The chemical equation illustrates the combustion of a fossil fuel. The by products are carbon dioxide and water vapor. The steam cloud that you sometimes see come from a rooftop vent or the tailpipe of an automobile (especially during cold wet weather) is evidence of the production of water vapor during the combustion.

Photosynthesis removes CO₂ from the air (in some respects, photosynthesis is the opposite of combustion, photosynthesis manufactures fuel and adds oxygen to the air). CO₂ also dissolves in ocean water.

Note (something not mentioned in class): your instructor is not aware of an anthropogenic process that removes large amounts of carbon dioxide from the air.

We are now able to better understand the yearly variation in atmospheric CO₂ concentration (the "wiggles" on the Keeling Curve). The figure below was redrawn after class.

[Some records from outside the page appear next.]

/-- The bytes of an instruction (R71, R72): the opcode byte, then the operand, a 16-bit operand low byte first. -/
def encode : Instr → List Byte
  | .brk => [0x00#8]
  | .oraIzx b => [0x01#8, b]
  | .oraZp b => [0x05#8, b]
  | .aslZp b => [0x06#8, b]
  | .php => [0x08#8]
  | .oraImm b => [0x09#8, b]
  | .aslAcc => [0x0A#8]
  | .oraAbs w => [0x0D#8, lo w, hi w]
  | .aslAbs w => [0x0E#8, lo w, hi w]
  | .bpl b => [0x10#8, b]
  | .oraIzy b => [0x11#8, b]
  | .oraZpx b => [0x15#8, b]
  | .aslZpx b => [0x16#8, b]
  | .clc => [0x18#8]
  | .oraAby w => [0x19#8, lo w, hi w]
  | .oraAbx w => [0x1D#8, lo w, hi w]
  | .aslAbx w => [0x1E#8, lo w, hi w]
  | .jsr w => [0x20#8, lo w, hi w]
  | .andIzx b => [0x21#8, b]
  | .bitZp b => [0x24#8, b]
  | .andZp b => [0x25#8, b]
  | .rolZp b => [0x26#8, b]
  | .plp => [0x28#8]
  | .andImm b => [0x29#8, b]
  | .rolAcc => [0x2A#8]
  | .bitAbs w => [0x2C#8, lo w, hi w]
  | .andAbs w => [0x2D#8, lo w, hi w]
  | .rolAbs w => [0x2E#8, lo w, hi w]
  | .bmi b => [0x30#8, b]
  | .andIzy b => [0x31#8, b]
  | .andZpx b => [0x35#8, b]
  | .rolZpx b => [0x36#8, b]
  | .sec => [0x38#8]
  | .andAby w => [0x39#8, lo w, hi w]
  | .andAbx w => [0x3D#8, lo w, hi w]
  | .rolAbx w => [0x3E#8, lo w, hi w]
  | .rti => [0x40#8]
  | .eorIzx b => [0x41#8, b]
  | .eorZp b => [0x45#8, b]
  | .lsrZp b => [0x46#8, b]
  | .pha => [0x48#8]
  | .eorImm b => [0x49#8, b]
  | .lsrAcc => [0x4A#8]
  | .jmpAbs w => [0x4C#8, lo w, hi w]
  | .eorAbs w => [0x4D#8, lo w, hi w]
  | .lsrAbs w => [0x4E#8, lo w, hi w]
  | .bvc b => [0x50#8, b]
  | .eorIzy b => [0x51#8, b]
  | .eorZpx b => [0x55#8, b]
  | .lsrZpx b => [0x56#8, b]
  | .cli => [0x58#8]
  | .eorAby w => [0x59#8, lo w, hi w]
  | .eorAbx w => [0x5D#8, lo w, hi w]
  | .lsrAbx w => [0x5E#8, lo w, hi w]
  | .rts => [0x60#8]
  | .adcIzx b => [0x61#8, b]
  | .adcZp b => [0x65#8, b]
  | .rorZp b => [0x66#8, b]
  | .pla => [0x68#8]
  | .adcImm b => [0x69#8, b]
  | .rorAcc => [0x6A#8]
  | .jmpInd w => [0x6C#8, lo w, hi w]
  | .adcAbs w => [0x6D#8, lo w, hi w]
  | .rorAbs w => [0x6E#8, lo w, hi w]
  | .bvs b => [0x70#8, b]
  | .adcIzy b => [0x71#8, b]
  | .adcZpx b => [0x75#8, b]
  | .rorZpx b => [0x76#8, b]
  | .sei => [0x78#8]
  | .adcAby w => [0x79#8, lo w, hi w]
  | .adcAbx w => [0x7D#8, lo w, hi w]
  | .rorAbx w => [0x7E#8, lo w, hi w]
  | .staIzx b => [0x81#8, b]
  | .styZp b => [0x84#8, b]
  | .staZp b => [0x85#8, b]
  | .stxZp b => [0x86#8, b]
  | .dey => [0x88#8]
  | .txa => [0x8A#8]
  | .styAbs w => [0x8C#8, lo w, hi w]
  | .staAbs w => [0x8D#8, lo w, hi w]
  | .stxAbs w => [0x8E#8, lo w, hi w]
  | .bcc b => [0x90#8, b]
  | .staIzy b => [0x91#8, b]
  | .styZpx b => [0x94#8, b]
  | .staZpx b => [0x95#8, b]
  | .stxZpy b => [0x96#8, b]
  | .tya => [0x98#8]
  | .staAby w => [0x99#8, lo w, hi w]
  | .txs => [0x9A#8]
  | .staAbx w => [0x9D#8, lo w, hi w]
  | .ldyImm b => [0xA0#8, b]
  | .ldaIzx b => [0xA1#8, b]
  | .ldxImm b => [0xA2#8, b]
  | .ldyZp b => [0xA4#8, b]
  | .ldaZp b => [0xA5#8, b]
  | .ldxZp b => [0xA6#8, b]
  | .tay => [0xA8#8]
  | .ldaImm b => [0xA9#8, b]
  | .tax => [0xAA#8]
  | .ldyAbs w => [0xAC#8, lo w, hi w]
  | .ldaAbs w => [0xAD#8, lo w, hi w]
  | .ldxAbs w => [0xAE#8, lo w, hi w]
  | .bcs b => [0xB0#8, b]
  | .ldaIzy b => [0xB1#8, b]
  | .ldyZpx b => [0xB4#8, b]
  | .ldaZpx b => [0xB5#8, b]
  | .ldxZpy b => [0xB6#8, b]
  | .clv => [0xB8#8]
  | .ldaAby w => [0xB9#8, lo w, hi w]
  | .tsx => [0xBA#8]
  | .ldyAbx w => [0xBC#8, lo w, hi w]
  | .ldaAbx w => [0xBD#8, lo w, hi w]
  | .ldxAby w => [0xBE#8, lo w, hi w]
  | .cpyImm b => [0xC0#8, b]
  | .cmpIzx b => [0xC1#8, b]
  | .cpyZp b => [0xC4#8, b]
  | .cmpZp b => [0xC5#8, b]
  | .decZp b => [0xC6#8, b]
  | .iny => [0xC8#8]
  | .cmpImm b => [0xC9#8, b]
  | .dex => [0xCA#8]
  | .cpyAbs w => [0xCC#8, lo w, hi w]
  | .cmpAbs w => [0xCD#8, lo w, hi w]
  | .decAbs w => [0xCE#8, lo w, hi w]
  | .bne b => [0xD0#8, b]
  | .cmpIzy b => [0xD1#8, b]
  | .cmpZpx b => [0xD5#8, b]
  | .decZpx b => [0xD6#8, b]
  | .cld => [0xD8#8]
  | .cmpAby w => [0xD9#8, lo w, hi w]
  | .cmpAbx w => [0xDD#8, lo w, hi w]
  | .decAbx w => [0xDE#8, lo w, hi w]
  | .cpxImm b => [0xE0#8, b]
  | .sbcIzx b => [0xE1#8, b]
  | .cpxZp b => [0xE4#8, b]
  | .sbcZp b => [0xE5#8, b]
  | .incZp b => [0xE6#8, b]
  | .inx => [0xE8#8]
  | .sbcImm b => [0xE9#8, b]
  | .nop => [0xEA#8]
  | .cpxAbs w => [0xEC#8, lo w, hi w]
  | .sbcAbs w => [0xED#8, lo w, hi w]
  | .incAbs w => [0xEE#8, lo w, hi w]
  | .beq b => [0xF0#8, b]
  | .sbcIzy b => [0xF1#8, b]
  | .sbcZpx b => [0xF5#8, b]
  | .incZpx b => [0xF6#8, b]
  | .sed => [0xF8#8]
  | .sbcAby w => [0xF9#8, lo w, hi w]
  | .sbcAbx w => [0xFD#8, lo w, hi w]
  | .incAbx w => [0xFE#8, lo w, hi w]

/-- The opcode byte of an instruction (R71, byte 0). -/
def Instr.opcode (i : Instr) : Byte := (encode i).headD 0#8

/-- The three bytes of a table word as the hardware stores them, the first at the lowest address; every bit at or above
`nbits` is 0. -/
def tableWordBytes (nbits w : Nat) : List Byte :=
  let v := w % 2 ^ nbits
  [BitVec.ofNat 8 v, BitVec.ofNat 8 (v / 256), BitVec.ofNat 8 (v / 65536)]

/-- The instruction the decoder reads from a word of the opcode table, bit 0 the least significant bit of the first byte. -/
def decodeTableWord (nbits w : Nat) : Option Instr :=
  match decode (tableWordBytes nbits w) with
  | .ok r => some r.1
  | .error _ => none

end Sys2Proof
end

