-- ==== Sys2Proof/Laws/Memory.lean ====
section
/-!
SUPPORT. The laws of memory: a read after a write, and that every operation keeps the canonical form and the bound.
-/
namespace Sys2Proof.Machine

@[simp] theorem Memory.read_nil (a : Nat) : Memory.read [] a = Memory.unlisted := rfl

theorem Memory.read_cons (k : Nat) (b : Byte) (rest : Memory) (a : Nat) :
    Memory.read ((k, b) :: rest) a = if k = a then b else Memory.read rest a := rfl

theorem Memory.wfFrom_cons (low k : Nat) (b : Byte) (rest : Memory) :
    Memory.wfFrom low ((k, b) :: rest) = true ↔
      low ≤ k ∧ b ≠ Memory.unlisted ∧ Memory.wfFrom (k + 1) rest = true := by
  simp [Memory.wfFrom, and_assoc]

/-- A canonical memory from `low` on is canonical from any lower bound on. -/
theorem Memory.wfFrom_mono {m : Memory} {low low' : Nat} (h : Memory.wfFrom low m = true) (hle : low' ≤ low) :
    Memory.wfFrom low' m = true := by
  cases m with
  | nil => rfl
  | cons c rest =>
    obtain ⟨k, b⟩ := c
    rw [Memory.wfFrom_cons] at h ⊢
    exact ⟨by omega, h.2⟩

/-- Below its first cell a canonical memory reads as unlisted. -/
theorem Memory.read_below {m : Memory} {low a : Nat} (h : Memory.wfFrom low m = true) (ha : a < low) :
    Memory.read m a = Memory.unlisted := by
  induction m generalizing low with
  | nil => rfl
  | cons c rest ih =>
    obtain ⟨k, b⟩ := c
    rw [Memory.wfFrom_cons] at h
    rw [Memory.read_cons, if_neg (by omega)]
    exact ih h.2.2 (by omega)

/-- A write leaves every other address of any memory alone. -/
theorem Memory.read_write_other (m : Memory) {a b : Nat} (hne : b ≠ a) (v : Byte) :
    Memory.read (Memory.write m a v) b = Memory.read m b := by
  have hput : ∀ rest : Memory, Memory.read (Memory.putCell a v rest) b = Memory.read rest b := by
    intro rest
    unfold Memory.putCell
    split
    · rfl
    · rw [Memory.read_cons, if_neg (Ne.symm hne)]
  induction m with
  | nil => exact hput []
  | cons c rest ih =>
    obtain ⟨k, w⟩ := c
    unfold Memory.write
    split_ifs with h1 h2
    · exact hput _
    · rw [hput, Memory.read_cons, if_neg (by omega)]
    · rw [Memory.read_cons, Memory.read_cons, ih]

/-- A write to a canonical memory reads back at its address. -/
theorem Memory.read_write_same_from {m : Memory} {low : Nat} (h : Memory.wfFrom low m = true) (a : Nat) (v : Byte) :
    Memory.read (Memory.write m a v) a = v := by
  have hput : ∀ rest : Memory, Memory.read rest a = Memory.unlisted → Memory.read (Memory.putCell a v rest) a = v := by
    intro rest hr
    unfold Memory.putCell
    split
    · rw [hr]; exact Eq.symm ‹_›
    · rw [Memory.read_cons, if_pos rfl]
  induction m generalizing low with
  | nil => exact hput [] rfl
  | cons c rest ih =>
    obtain ⟨k, w⟩ := c
    rw [Memory.wfFrom_cons] at h
    unfold Memory.write
    split_ifs with h1 h2
    · refine hput _ ?_
      rw [Memory.read_cons, if_neg (by omega)]
      exact Memory.read_below h.2.2 (by omega)
    · exact hput _ (Memory.read_below h.2.2 (by omega))
    · rw [Memory.read_cons, if_neg (Ne.symm h2)]
      exact ih h.2.2

theorem Memory.read_write_same {m : Memory} (h : Memory.wf m = true) (a : Nat) (v : Byte) :
    Memory.read (Memory.write m a v) a = v := Memory.read_write_same_from h a v

/-- What a canonical memory reads after a write. -/
theorem Memory.read_write {m : Memory} (h : Memory.wf m = true) (a b : Nat) (v : Byte) :
    Memory.read (Memory.write m a v) b = if b = a then v else Memory.read m b := by
  split
  · subst b; exact Memory.read_write_same h a v
  · exact Memory.read_write_other m ‹_› v

theorem Memory.putCell_wfFrom {rest : Memory} {low a : Nat} (h : Memory.wfFrom (a + 1) rest = true) (hle : low ≤ a)
    (v : Byte) : Memory.wfFrom low (Memory.putCell a v rest) = true := by
  unfold Memory.putCell
  split
  · exact Memory.wfFrom_mono h (by omega)
  · exact (Memory.wfFrom_cons ..).mpr ⟨hle, ‹_›, h⟩

/-- A write keeps the canonical form, from any bound at or below the address. -/
theorem Memory.write_wfFrom {m : Memory} {low : Nat} (h : Memory.wfFrom low m = true) {a : Nat} (hle : low ≤ a)
    (v : Byte) : Memory.wfFrom low (Memory.write m a v) = true := by
  induction m generalizing low with
  | nil => exact Memory.putCell_wfFrom rfl hle v
  | cons c rest ih =>
    obtain ⟨k, w⟩ := c
    rw [Memory.wfFrom_cons] at h
    unfold Memory.write
    split_ifs with h1 h2
    · exact Memory.putCell_wfFrom ((Memory.wfFrom_cons ..).mpr ⟨h1, h.2⟩) hle v
    · subst h2; exact Memory.putCell_wfFrom h.2.2 hle v
    · exact (Memory.wfFrom_cons ..).mpr ⟨h.1, h.2.1, ih h.2.2 (by omega)⟩

/-- A write keeps the canonical form. -/
theorem Memory.write_wf {m : Memory} (h : Memory.wf m = true) (a : Nat) (v : Byte) :
    Memory.wf (Memory.write m a v) = true := Memory.write_wfFrom h (Nat.zero_le a) v

theorem Memory.within_cons (size k : Nat) (b : Byte) (rest : Memory) :
    Memory.within size ((k, b) :: rest) = true ↔ k < size ∧ Memory.within size rest = true := by
  simp [Memory.within]

theorem Memory.putCell_within {rest : Memory} {size a : Nat} (h : Memory.within size rest = true) (ha : a < size)
    (v : Byte) : Memory.within size (Memory.putCell a v rest) = true := by
  unfold Memory.putCell
  split
  · exact h
  · exact (Memory.within_cons ..).mpr ⟨ha, h⟩

/-- A write inside the size keeps the bound. -/
theorem Memory.write_within {m : Memory} {size a : Nat} (h : Memory.within size m = true) (ha : a < size) (v : Byte) :
    Memory.within size (Memory.write m a v) = true := by
  induction m with
  | nil => exact Memory.putCell_within h ha v
  | cons c rest ih =>
    obtain ⟨k, w⟩ := c
    rw [Memory.within_cons] at h
    unfold Memory.write
    split_ifs
    · exact Memory.putCell_within ((Memory.within_cons ..).mpr h) ha v
    · exact Memory.putCell_within h.2 ha v
    · exact (Memory.within_cons ..).mpr ⟨h.1, ih h.2⟩

/-- Loading an image keeps the canonical form. -/
theorem Memory.load_wf {m : Memory} (h : Memory.wf m = true) (base : Nat) (image : List Byte) :
    Memory.wf (Memory.load m base image) = true := by
  induction image generalizing m base with
  | nil => exact h
  | cons b rest ih => exact ih (Memory.write_wf h base b) (base + 1)

/-- Loading an image that fits keeps the bound. -/
theorem Memory.load_within {m : Memory} {size : Nat} (h : Memory.within size m = true) (base : Nat) (image : List Byte)
    (hfit : base + image.length ≤ size) : Memory.within size (Memory.load m base image) = true := by
  induction image generalizing m base with
  | nil => exact h
  | cons b rest ih =>
    simp only [List.length_cons] at hfit
    exact ih (Memory.write_within h (by omega) b) (base + 1) (by omega)

/-- The memories of the reset state are canonical. -/
theorem State.reset_memories_wf :
    Memory.wf State.reset.ram = true ∧ Memory.wf State.reset.ppu.vram = true ∧
      Memory.wf State.reset.ppu.palette = true ∧ Memory.wf State.reset.ppu.oam = true ∧
      Memory.wf State.reset.session.chr = true ∧ Memory.wf State.reset.session.prg = true := by decide

end Sys2Proof.Machine
end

Atmospheric CO₂ peaks in the late winter to early spring. Many plants die or become dormant in the winter. With less photosynthesis, more CO₂ is added to the atmosphere than can be removed. The concentration builds throughout the winter and reaches a peak value in late winter - early spring. Plants come back to life at that time and start to remove the "excess" CO₂.

In the summer the removal of CO₂ by photosynthesis exceeds release. CO₂ concentration decreases throughout the summer and reaches a minimum in late summer to early fall.

With careful measurements you could probably also observe a daily variation in atmospheric CO₂ concentrations.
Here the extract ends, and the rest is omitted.